Self-publishing starts innocently. Someone asks if you know that Amazon will publish an ebook for almost no money. It’s true and it takes less than twenty minutes to become a published author. There are no quality checks –part of the reason eBooks get a bad name. You can publish without so much as a spell check. If you think your family and a handful of friends will be your only readers, it might be good enough.

Here’s the catch. Amazon is working on a plan for world domination. They have nearly put Barnes and Noble out of business and Barnes and Noble were the biggest booksellers in history, having already threatened to put indie bookstores out of business. It’s that big fish eats little fish model of capitalism. So, it makes sense that indie bookstores don’t buy CreateSpace (Amazon’s publishing branch) books. Better to not use their ISBN number as it catalogs your book forever as Amazon’s and you don’t get to support your local bookstore. It seems like a quick publish but is it worth the limitations and politics and ongoing royalties involved?

Then you research self-publishing on the web and find a range of options. Some are vanity presses that print for money. (Think bottom feeders.) They accept all books and then sell you services like editing and cover design for various amounts of money. You might even recognize their brand names. Some authors don’t want involvement in publishing “details” and are happy to pay for the convenience. Be aware that it’s generally over-priced with a large up-front investment from the author. Editing is included and there will be a required investment of a few thousand dollars. In the end, you get a percentage of the sale but so do they –forever. Do you really want to pay them a percentage going forward for work that you’ve already paid for?

Here’s the tricky part, where the sharks live. Vanity presses frequently call themselves self-publishers.  Those are two different things but it’s very hard to figure that out doing the research. It’s an industry secret of sorts. There are varying sales pitches with lots of gray areas. Some of those vanity press books are beautiful. Not to mention, they’re great at selling themselves to authors. It can sound reasonable because traditionally published authors get a few cents a book. If you sell like Stephen King, it adds up but for small fish, not so much. A true self-publish should mean that you get all the money.

Here’s where I say again, be aware. First-time authors are like fat trout in the stream, easy picking because we’re inexperienced and tend to wear our hearts on our sleeves. There is an industry of businesses who prey on our naiveté and passion and they work right beside professionals with ethics and knowledge to help us. It’s hard to tell the difference in the beginning.

Most confusing for me was a hybrid press that asked for submissions just like an indie press would. I got the thrill of being accepted, along with a flattering phone call, only to find out that it would cost almost $10,000 to get my book to press. Sure, they offered a bit more than the cheaper vanity presses but that was an impossible amount of money. They tried to make me feel guilty or uncommitted but the money wasn’t possible. Once I verbalized that, their enthusiastic interest in my book evaporated.

A big deciding factor for me with Stable Relation was that I’d paid for three professional edits in the process of writing. It was a wonderful and educational investment. The quality of my manuscript was a direct result of that but why pay for it again, as most so-called self-publishers or vanity presses required?

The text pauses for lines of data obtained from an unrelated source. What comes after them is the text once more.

-- ==== Sys2Proof/Decode.lean ====
section
/-! DEFINITION. The dispatch table (30_encoding R82, R83, R86, R87), the decoder it drives, and the encoder.
The byte values are those of R83 (decisions D2, D3; Log 1). -/

namespace Sys2Proof

/-- The parameters of the modelled core, as the step uses them (Log 2). -/
def coreConfig : Config := Config.hardware

/-- The byte of a JAM_OPCODE candidate (00_scope R9). -/
def JamByte.byte : JamByte → Byte
  | .h12 => 0x12
  | .h22 => 0x22
  | .h32 => 0x32
  | .h42 => 0x42
  | .h52 => 0x52
  | .h62 => 0x62
  | .h72 => 0x72
  | .h92 => 0x92
  | .hB2 => 0xB2
  | .hD2 => 0xD2
  | .hF2 => 0xF2

/-- The candidates of JAM_OPCODE (R9). -/
def jamBytes : List JamByte := [.h12, .h22, .h32, .h42, .h52, .h62, .h72, .h92, .hB2, .hD2, .hF2]

/-- The byte of an SLO_OPCODE candidate (00_scope R9). -/
def SloForm.byte : SloForm → Byte
  | .indx => 0x03
  | .zp => 0x07
  | .abs => 0x0F
  | .indy => 0x13
  | .zpx => 0x17
  | .absy => 0x1B
  | .absx => 0x1F

/-- The candidates of SLO_OPCODE (R9). -/
def sloForms : List SloForm := [.indx, .zp, .abs, .indy, .zpx, .absy, .absx]

/-- The addressing mode of an SLO_OPCODE candidate (R9). -/
def SloForm.mode : SloForm → Mode
  | .indx => .indx
  | .zp => .zp
  | .abs => .abs
  | .indy => .indy
  | .zpx => .zpx
  | .absy => .absy
  | .absx => .absx

/-- The operand bytes a mode consumes (R63, R65). -/
def Mode.operandBytes : Mode → Nat
  | .imp | .acc => 0
  | .imm | .zp | .zpx | .zpy | .indx | .indy | .rel => 1
  | .abs | .absx | .absy | .ind => 2

/-- How a table entry builds its instruction from the operand bytes (formats F1, F2 and F3 of R64). -/
inductive Shape
  | none (i : Instr)
  | byte (make : Byte → Instr)
  | word (make : Addr → Instr)

/-- The operand bytes a shape reads. -/
def Shape.operandBytes : Shape → Nat
  | .none _ => 0
  | .byte _ => 1
  | .word _ => 2

/-- The instruction of a shape, given the two bytes after the opcode; the 16-bit operand is little-endian
(R64, 20_memory R45). A shape ignores the bytes it does not read. -/
def Shape.build : Shape → Byte → Byte → Instr
  | .none i, _, _ => i
  | .byte make, b1, _ => make b1
  | .word make, b1, b2 => make (hiLo b2 b1)

/-- One entry of the dispatch table: a byte, its mnemonic and addressing mode (R93), and its instruction. -/
structure Row where
  opcode : Byte
  mnemonic : Mnemonic
  mode : Mode
  shape : Shape

/-- Line 0 of the opcode map (R83). -/
def opcodeLine0 : List Row :=
  [⟨0x00, .brk, .imp, .none .brk⟩, ⟨0x01, .ora, .indx, .byte .oraIndx⟩, ⟨0x05, .ora, .zp, .byte .oraZp⟩,
   ⟨0x06, .asl, .zp, .byte .aslZp⟩, ⟨0x08, .php, .imp, .none .php⟩, ⟨0x09, .ora, .imm, .byte .oraImm⟩,
   ⟨0x0A, .asl, .acc, .none .aslAcc⟩, ⟨0x0D, .ora, .abs, .word .oraAbs⟩,
   ⟨0x0E, .asl, .abs, .word .aslAbs⟩]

The family story goes that my first sentence was, “I’ll do it myself.” As a kid, I quit the Brownies after a month because I thought they were sissies, gluing macaroni on paper when there were horses to ride.

I guess it’s no surprise that in the end I’d self-publish but at least I’d taken the time to become well-informed about the process. I could write a book about publishing, but instead, here are the Cliff’s Notes:

I searched for a cover artist whose work I liked and found Jane in England. I chose the cover from a group of designs that I had input on. She has a great eye and got all the details in place. She was knowledgeable and made the process of cover and interior design quick and easy. The cover needed a bold visual and with my art background, I was picky. I wanted my true self-publish to stand proudly on shelves next traditionally published books. Hiring a professional achieved that.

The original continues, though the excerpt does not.